## Work instructions
Within the listing below, how many lines include the string "rxHalt"? Reply with only the number.

## Source material
-- ==== Sys2Proof/Laws/KeepsLane.lean ====
section
/-! SUPPORT. `Keeps` for every operation of the lanes, training, latency, codes, frames and host lanes. -/

-- One proof after another: the package is compiled as one text, where proofs side by side take too much memory.
set_option Elab.async false

namespace Sys2Proof.Machine

open Sys2Proof

/-! ### Lane -/

theorem ocpDropped_keeps (h : Keeps a s) : Keeps a (ocpDropped x1 s) := by
  simp only [ocpDropped]
  repeat' first
    | (with_reducible first | assumption | apply foldl_keeps | apply forFin_keeps | apply modRx_keeps)
    | simp only [Keeps_mk, Keeps_mk']
    | split
    | dsimp only
    | (with_reducible first | refine keeps_snd (by assumption) ?_ | refine keeps_fst (by assumption) ?_)
    | intro

theorem ocpStart_keeps (h : Keeps a s) : Keeps a (ocpStart s) := by
  unfold ocpStart
  extract_lets s1
  have h1 : Keeps a s1 := foldl_keeps _ _ (fun i x hx => ocpDropped_keeps hx) (by simp only [Keeps_mk', h])
  clear_value s1
  split
  · exact h1
  · exact emit_keeps (by simp only [Keeps_mk', h1])

theorem ocpPush_keeps (h : Keeps a s) : Keeps a (ocpPush x1 s) := by
  simp only [ocpPush]
  repeat' first
    | (with_reducible first | assumption | apply foldl_keeps | apply forFin_keeps | apply ocpStart_keeps)
    | simp only [Keeps_mk']
    | split

theorem tiaWrite_keeps (h : Keeps a s) : Keeps a (tiaWrite x1 x2 x3 s) := by
  simp +contextual only [tiaWrite, Keeps_ite, ocpPush_keeps, h, implies_true, and_self]

theorem drvWrite_keeps (h : Keeps a s) : Keeps a (drvWrite x1 x2 x3 s) := by
  simp +contextual only [drvWrite, Keeps_ite, ocpPush_keeps, h, implies_true, and_self]

theorem txStart_keeps (h : Keeps a s) : Keeps a (txStart x1 s) := by
  simp +contextual only [txStart, Keeps_ite, modLine_keeps, drvWrite_keeps, h, implies_true, and_self]

theorem txPlainSet_keeps (h : Keeps a s) : Keeps a (txPlainSet x1 s) := by
  simp +contextual only [txPlainSet, Keeps_ite, Keeps_mk, Keeps_mk', forFin_keeps, foldl_keeps, modLine_keeps, h,
    implies_true, and_self]

theorem txUpdate_keeps (h : Keeps a s) : Keeps a (txUpdate x1 s) := by
  simp only [txUpdate]
  repeat' first
    | (with_reducible first | assumption | apply foldl_keeps | apply forFin_keeps | apply modTx_keeps
                            | apply modLine_keeps | apply txStart_keeps | apply txPlainSet_keeps)
    | split

theorem txUpdateAll_keeps (h : Keeps a s) : Keeps a (txUpdateAll s) := by
  simp +contextual only [txUpdateAll, forFin_keeps, txUpdate_keeps, forFin_keeps, h, implies_true]

theorem txClear_keeps (h : Keeps a s) : Keeps a (txClear x1 s) := by
  simp +contextual only [txClear, modTx_keeps, h]

theorem eqNote_keeps (h : Keeps a s) : Keeps a (eqNote x1 s) := by
  simp +contextual only [eqNote, Keeps_ite, Keeps_mk, Keeps_mk', forFin_keeps, foldl_keeps, modEq_keeps, h, implies_true,
    and_self]

theorem squelch_keeps (h : Keeps a s) : Keeps a (squelch x1 x2 s) := by
  simp only [squelch]
  repeat' first
    | (with_reducible first | assumption | apply foldl_keeps | apply forFin_keeps | apply modRx_keeps
                            | apply raise_keeps)
    | simp only [Keeps_mk, Keeps_mk']
    | split

theorem outageStart_keeps (h : Keeps a s) : Keeps a (outageStart x1 s) := by
  simp +contextual only [outageStart, Keeps_ite, modRx_keeps, squelch_keeps, h, implies_true, and_self]

theorem outageFromOff_keeps (h : Keeps a s) : Keeps a (outageFromOff x1 s) := by
  simp +contextual only [outageFromOff, modRx_keeps, squelch_keeps, h]

theorem enterGain_keeps (h : Keeps a s) : Keeps a (enterGain x1 x2 s) := by
  simp only [enterGain]
  repeat' first
    | (with_reducible first | assumption | apply foldl_keeps | apply forFin_keeps | apply modLine_keeps
                            | apply eqNote_keeps | apply modRx_keeps)

theorem enterRelock_keeps (h : Keeps a s) : Keeps a (enterRelock x1 s) := by
  simp only [enterRelock]
  repeat' first
    | (with_reducible first | assumption | apply foldl_keeps | apply forFin_keeps | apply modLine_keeps
                            | apply modFr_keeps | apply tiaWrite_keeps | apply eqNote_keeps
                            | apply modRx_keeps)
    | simp only [Keeps_mk, Keeps_mk']
    | split

theorem trnDrop_keeps (h : Keeps a s) : Keeps a (trnDrop x1 s) := by
  simp +contextual only [trnDrop, Keeps_ite, modTx_keeps, arbEnd_keeps, h, implies_true, and_self]

theorem trnStop_keeps (h : Keeps a s) : Keeps a (trnStop x1 s) := by
  simp +contextual only [trnStop, Keeps_ite, Keeps_mk, Keeps_mk', forFin_keeps, foldl_keeps, modTx_keeps, h, implies_true,
    and_self]

theorem trnAbandon_keeps (h : Keeps a s) : Keeps a (trnAbandon x1 x2 s) := by
  simp only [trnAbandon]
  repeat' first
    | (with_reducible first | assumption | apply foldl_keeps | apply forFin_keeps | apply modTx_keeps
                            | apply trnDrop_keeps | apply raise_keeps)
    | simp only [Keeps_mk, Keeps_mk']
    | split

theorem enterDark_keeps (h : Keeps a s) : Keeps a (enterDark x1 x2 s) := by
  simp only [enterDark]
  repeat' first
    | (with_reducible first | assumption | apply foldl_keeps | apply forFin_keeps | apply modLine_keeps
                            | apply outageStart_keeps | apply raise_keeps | apply trnAbandon_keeps)
    | simp only [Keeps_mk, Keeps_mk']
    | split

theorem rxOff_keeps (h : Keeps a s) : Keeps a (rxOff x1 s) := by
  simp +contextual only [rxOff, modLine_keeps, h]

theorem rxHalt_keeps (h : Keeps a s) : Keeps a (rxHalt x1 s) := by
  simp +contextual only [rxHalt, modLine_keeps, h]

theorem frmClear_keeps (h : Keeps a s) : Keeps a (frmClear x1 s) := by
  simp +contextual only [frmClear, modFr_keeps, h]

theorem rxMayLeave_keeps (h : Keeps a s) : Keeps a (rxMayLeave x1 s) := by
  simp +contextual only [rxMayLeave, Keeps_ite, modRx_keeps, h, implies_true, and_self]

theorem msgAbandon_keeps (h : Keeps a s) : Keeps a (msgAbandon x1 s) := by
  simp +contextual only [msgAbandon, foldl_keeps, done_keeps, modFr_keeps, h, implies_true]

theorem hostHold_keeps (h : Keeps a s) : Keeps a (hostHold x1 s) := by
  simp +contextual only [hostHold, modHost_keeps, h]

theorem hostTiming_keeps (h : Keeps a s) : Keeps a (hostTiming x1 x2 s) := by
  simp +contextual only [hostTiming, modHost_keeps, h]

theorem hostResume_keeps (h : Keeps a s) : Keeps a (hostResume x1 s) := by
  simp +contextual only [hostResume, modHost_keeps, h]

theorem hostIdle_keeps (h : Keeps a s) : Keeps a (hostIdle x1 s) := by
  simp +contextual only [hostIdle, Keeps_ite, hostHold_keeps, modHost_keeps, h, implies_true, and_self]

theorem hostOff_keeps (h : Keeps a s) : Keeps a (hostOff x1 s) := by
  simp +contextual only [hostOff, modHost_keeps, h]

theorem hostHalt_keeps (h : Keeps a s) : Keeps a (hostHalt x1 s) := by
  simp +contextual only [hostHalt, Keeps_ite, hostHold_keeps, modHost_keeps, h, implies_true, and_self]

theorem hostMayLeave_keeps (h : Keeps a s) : Keeps a (hostMayLeave x1 s) := by
  simp +contextual only [hostMayLeave, Keeps_ite, hostIdle_keeps, h, implies_true, and_self]

theorem linePathOff_keeps (h : Keeps a s) : Keeps a (linePathOff x1 s) := by
  simp +contextual only [linePathOff, frmClear_keeps, rxOff_keeps, h]

theorem lineTxOff_keeps (h : Keeps a s) : Keeps a (lineTxOff x1 s) := by
  simp only [lineTxOff]
  repeat' first
    | (with_reducible first | assumption | apply foldl_keeps | apply forFin_keeps | apply msgAbandon_keeps
                            | apply trnDrop_keeps | apply txClear_keeps)

theorem lineClear_keeps (h : Keeps a s) : Keeps a (lineClear x1 s) := by
  simp only [lineClear]
  repeat' first
    | (with_reducible first | assumption | apply foldl_keeps | apply forFin_keeps | apply modTx_keeps
                            | apply lineTxOff_keeps | apply linePathOff_keeps | apply trnAbandon_keeps)
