theorem tlmGather_only (h : Only ps a s) (p1 : Part.rings ∈ ps := by assumption) (p2 : Part.evt ∈ ps := by assumption) (p3 :
    Part.tlm ∈ ps := by assumption) (p4 : Part.own ∈ ps := by assumption) (p5 : Part.lines ∈ ps := by assumption) (p6 :
    Part.counters ∈ ps := by assumption) (p7 : Part.mon ∈ ps := by assumption) : Only ps a (tlmGather x1 s) := by
  simp only [tlmGather]
  repeat' first
    | (with_reducible first | assumption | apply foldl_only | apply forFin_only | apply msgDrain_only
                            | apply drainStep_only)
    | simp only [only_mk, true_or, or_true, and_self, p1, p2, p3, p4, p5, p6, p7]
    | split
    | dsimp only
    | (with_reducible first | refine only_snd (by assumption) ?_ | refine only_fst (by assumption) ?_)
    | intro

theorem tlmWrite_only (h : Only ps a s) (p1 : Part.out ∈ ps := by assumption) (p2 : Part.pcie ∈ ps := by assumption) (p3 :
    Part.rings ∈ ps := by assumption) (p4 : Part.evt ∈ ps := by assumption) (p5 : Part.tlm ∈ ps := by assumption) (p6 :
    Part.lmem ∈ ps := by assumption) (p7 : Part.own ∈ ps := by assumption) (p8 : Part.lines ∈ ps := by assumption) (p9 :
    Part.counters ∈ ps := by assumption) (p10 : Part.mon ∈ ps := by assumption) : Only ps a (tlmWrite x1 s) := by
  simp only [tlmWrite]
  repeat' first
    | (with_reducible first | assumption | apply foldl_only | apply forFin_only | apply drainDone_only
                            | apply ringTally_only | apply modRing_only | apply tlmGather_only
                            | apply tlmPut_only)
    | simp only [only_mk, true_or, or_true, p1, p2, p3, p4, p5, p6, p7, p8, p9, p10]
    | split

theorem ringAccessFail_only (h : Only ps a s) (p1 : Part.pcie ∈ ps := by assumption) (p2 : Part.rings ∈ ps := by assumption)
    (p3 : Part.evt ∈ ps := by assumption) (p4 : Part.own ∈ ps := by assumption) (p5 : Part.counters ∈ ps := by assumption) :
    Only ps a (ringAccessFail x1 x2 s) := by
  simp only [ringAccessFail]
  repeat' first
    | (with_reducible first | assumption | apply foldl_only | apply forFin_only | apply modRing_only
                            | apply aerNote_only | apply raise_only)
    | simp only [and_self, p1, p2, p3, p4, p5]
    | split
    | dsimp only
    | (with_reducible first | refine only_snd (by assumption) ?_ | refine only_fst (by assumption) ?_)
    | intro

/-! ### Slots -/

theorem putSlot_only (h : Only ps a s) (p1 : Part.cad ∈ ps := by assumption) (p2 : Part.own ∈ ps := by assumption) : Only ps
    a (putSlot x1 x2 s) := by
  simp +contextual only [putSlot, modSlot_only, h, p1, p2]

theorem clearSlot_only (h : Only ps a s) (p1 : Part.cad ∈ ps := by assumption) (p2 : Part.own ∈ ps := by assumption) : Only
    ps a (clearSlot x1 s) := by
  simp +contextual only [clearSlot, modSlot_only, h, p1, p2]

theorem freeSlot_only (h : Only ps a s) (p1 : Part.rings ∈ ps := by assumption) (p2 : Part.evt ∈ ps := by assumption) (p3 :
    Part.cad ∈ ps := by assumption) (p4 : Part.own ∈ ps := by assumption) (p5 : Part.counters ∈ ps := by assumption) : Only ps a
    (freeSlot x1 s) := by
  simp only [freeSlot]
  repeat' first
    | (with_reducible first | assumption | apply foldl_only | apply forFin_only | apply clearSlot_only
                            | apply refuse_only)
    | simp only [only_mk, true_or, or_true, and_self, p1, p2, p3, p4, p5]
    | split

theorem slotAdvance_only (h : Only ps a s) (p1 : Part.cad ∈ ps := by assumption) (p2 : Part.own ∈ ps := by assumption) :
    Only ps a (slotAdvance x1 s) := by
  simp +contextual only [slotAdvance, Only_ite, clearSlot_only, modSlot_only, h, implies_true, and_self, p1, p2]

theorem skipOcc_only (h : Only ps a s) (p1 : Part.cad ∈ ps := by assumption) (p2 : Part.own ∈ ps := by assumption) : Only ps
    a (skipOcc x1 x2 s).1 := by
  simp only [skipOcc]
  repeat' first
    | (with_reducible first | assumption | apply foldl_only | apply forFin_only | apply clearSlot_only
                            | apply modSlot_only)
    | simp only [only_mk, true_or, or_true, and_self, p1, p2]
    | split

theorem skipPoint_only (h : Only ps a s) (p1 : Part.cad ∈ ps := by assumption) (p2 : Part.own ∈ ps := by assumption) : Only
    ps a (skipPoint x1 x2 s) := by
  simp +contextual only [skipPoint, Only_ite, modSlot_only, h, implies_true, and_self, p1, p2]

theorem skipAll_only (h : Only ps a s) (p1 : Part.cad ∈ ps := by assumption) (p2 : Part.own ∈ ps := by assumption) : Only ps
    a (skipAll x1 s).1 := by
  unfold skipAll
  exact foldl_fst_only _ _ (fun i z hz => by
    refine skipOcc_only (skipPoint_only ?_)
    simp only [Only_ite, slotAdvance_only, hz, implies_true, and_self, p1, p2]) h

theorem skipNote_only (h : Only ps a s) (p1 : Part.evt ∈ ps := by assumption) (p2 : Part.cad ∈ ps := by assumption) (p3 :
    Part.own ∈ ps := by assumption) (p4 : Part.counters ∈ ps := by assumption) : Only ps a (skipNote x1 x2 s) := by
  simp only [skipNote]
  repeat' first
    | (with_reducible first | assumption | apply foldl_only | apply forFin_only | apply modCad_only
                            | apply raise_only)
    | simp only [only_mk, true_or, or_true, and_self, p1, p2, p3, p4]
    | split

theorem skipWindows_only (h : Only ps a s) (p1 : Part.evt ∈ ps := by assumption) (p2 : Part.cad ∈ ps := by assumption) (p3 :
    Part.own ∈ ps := by assumption) (p4 : Part.counters ∈ ps := by assumption) : Only ps a (skipWindows x1 s) := by
  simp +contextual only [skipWindows, Only_ite, skipAll_only, skipNote_only, h, implies_true, and_self, p1, p2, p3, p4]

theorem dropDefault_only (h : Only ps a s) (p1 : Part.cad ∈ ps := by assumption) (p2 : Part.own ∈ ps := by assumption) :
    Only ps a (dropDefault s) := by
  simp +contextual only [dropDefault, Only_ite, only_mk, forFin_only, foldl_only, clearSlot_only, h, implies_true, true_or,
    or_true, and_self, p1, p2]

theorem bootWindow_only (h : Only ps a s) (p1 : Part.cad ∈ ps := by assumption) (p2 : Part.own ∈ ps := by assumption) : Only
    ps a (bootWindow x1 s) := by
  simp +contextual only [bootWindow, Only_ite, only_mk, forFin_only, foldl_only, putSlot_only, dropDefault_only, h,
    implies_true, true_or, or_true, and_self, p1, p2]

theorem domInstall_only (h : Only ps a s) (p1 : Part.evt ∈ ps := by assumption) (p2 : Part.cad ∈ ps := by assumption) (p3 :
    Part.own ∈ ps := by assumption) (p4 : Part.counters ∈ ps := by assumption) : Only ps a (domInstall x1 x2 s) := by
  simp only [domInstall]
  generalize (if earlier (occTime s _ 0) (now s) = true then slotFirst s _ else _) = y
  cases y with
  | none =>
    dsimp only [Option.elim]
    exact raise_only (modCad_only h)
  | some y =>
    dsimp only [Option.elim]
    split
    · exact raise_only h
    · simp only [Only_ite, dropDefault_only, putSlot_only, h, implies_true, true_or, or_true, and_self, p1, p2, p3, p4]

/-! ### Monitor -/

theorem bufPut_only (h : Only ps a s) (p1 : Part.evt ∈ ps := by assumption) (p2 : Part.own ∈ ps := by assumption) (p3 :
    Part.counters ∈ ps := by assumption) (p4 : Part.mon ∈ ps := by assumption) : Only ps a (bufPut x1 x2 s) := by
  simp +contextual only [bufPut, Only_ite, modMon_only, raiseLimited_only, h, implies_true, and_self, p1, p2, p3, p4]

theorem thrCompare_only (h : Only ps a s) (p1 : Part.evt ∈ ps := by assumption) (p2 : Part.own ∈ ps := by assumption) (p3 :
    Part.counters ∈ ps := by assumption) (p4 : Part.thr ∈ ps := by assumption) : Only ps a (thrCompare x1 x2 s) := by
  simp only [thrCompare]
  repeat' first
    | (with_reducible first | assumption | apply foldl_only | apply forFin_only | apply raise_only)
    | simp only [only_mk, true_or, or_true, p1, p2, p3, p4]
    | split

theorem deliver_only (h : Only ps a s) (p1 : Part.rings ∈ ps := by assumption) (p2 : Part.evt ∈ ps := by assumption) (p3 :
    Part.tlm ∈ ps := by assumption) (p4 : Part.own ∈ ps := by assumption) (p5 : Part.counters ∈ ps := by assumption) (p6 :
    Part.mon ∈ ps := by assumption) (p7 : Part.thr ∈ ps := by assumption) : Only ps a (deliver x1 x2 x3 x4 x5 x6 x7 x8 s) := by
  simp only [deliver]
  repeat' first
    | (with_reducible first | assumption | apply foldl_only | apply forFin_only | apply thrCompare_only
                            | apply bufPut_only | apply modMon_only | apply monRecord_only
                            | apply raiseLimited_only)
    | simp only [only_mk, true_or, or_true, and_self, p1, p2, p3, p4, p5, p6, p7]
    | split
    | dsimp only
    | (with_reducible first | refine only_snd (by assumption) ?_ | refine only_fst (by assumption) ?_)
    | intro

theorem monSkip_only (h : Only ps a s) (p1 : Part.evt ∈ ps := by assumption) (p2 : Part.own ∈ ps := by assumption) (p3 :
    Part.counters ∈ ps := by assumption) (p4 : Part.mon ∈ ps := by assumption) : Only ps a (monSkip x1 x2 x3 s) := by
  simp +contextual only [monSkip, Only_ite, only_mk, forFin_only, foldl_only, modMon_only, raiseLimited_only, h,
    implies_true, true_or, or_true, and_self, p1, p2, p3, p4]

theorem monStop_only (h : Only ps a s) (p1 : Part.mon ∈ ps := by assumption) : Only ps a (monStop x1 s) := by
  simp +contextual only [monStop, Only_ite, only_mk, forFin_only, foldl_only, modMon_only, h, implies_true, true_or,
    or_true, and_self, p1]

theorem monRestart_only (h : Only ps a s) (p1 : Part.evt ∈ ps := by assumption) (p2 : Part.own ∈ ps := by assumption) (p3 :
    Part.counters ∈ ps := by assumption) (p4 : Part.mon ∈ ps := by assumption) : Only ps a (monRestart x1 s) := by
  simp only [monRestart]
  repeat' first
    | (with_reducible first | assumption | apply foldl_only | apply forFin_only | apply monSkip_only
                            | apply modMon_only)
    | simp only [and_self, p1, p2, p3, p4]
    | split
    | dsimp only
    | (with_reducible first | refine only_snd (by assumption) ?_ | refine only_fst (by assumption) ?_)
    | intro

theorem monEarly_only (h : Only ps a s) (p1 : Part.evt ∈ ps := by assumption) (p2 : Part.own ∈ ps := by assumption) (p3 :
    Part.counters ∈ ps := by assumption) (p4 : Part.mon ∈ ps := by assumption) : Only ps a (monEarly x1 x2 x3 s) := by
  simp +contextual only [monEarly, Only_ite, monSkip_only, h, implies_true, and_self, p1, p2, p3, p4]

theorem monSync_only (h : Only ps a s) (p1 : Part.mon ∈ ps := by assumption) : Only ps a (monSync x1 x2 s) := by
  simp +contextual only [monSync, modMon_only, h, p1]

theorem roundBegin_only (h : Only ps a s) (p1 : Part.mon ∈ ps := by assumption) (p2 : Part.therm ∈ ps := by assumption) :
    Only ps a (roundBegin s) := by
  simp only [roundBegin]
  repeat' first
    | (with_reducible first | assumption | apply foldl_only | apply forFin_only | apply monStop_only
                            | apply modTherm_only | apply modMon_only)
    | simp only [only_mk, true_or, or_true, and_self, p1, p2]
    | split
    | dsimp only
    | (with_reducible first | refine only_snd (by assumption) ?_ | refine only_fst (by assumption) ?_)
    | intro

theorem monNext_only (h : Only ps a s) (p1 : Part.mon ∈ ps := by assumption) (p2 : Part.therm ∈ ps := by assumption) : Only
    ps a (monNext x1 s) := by
  simp +contextual only [monNext, Only_ite, roundBegin_only, modMon_only, h, implies_true, and_self, p1, p2]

## Exercise answer
2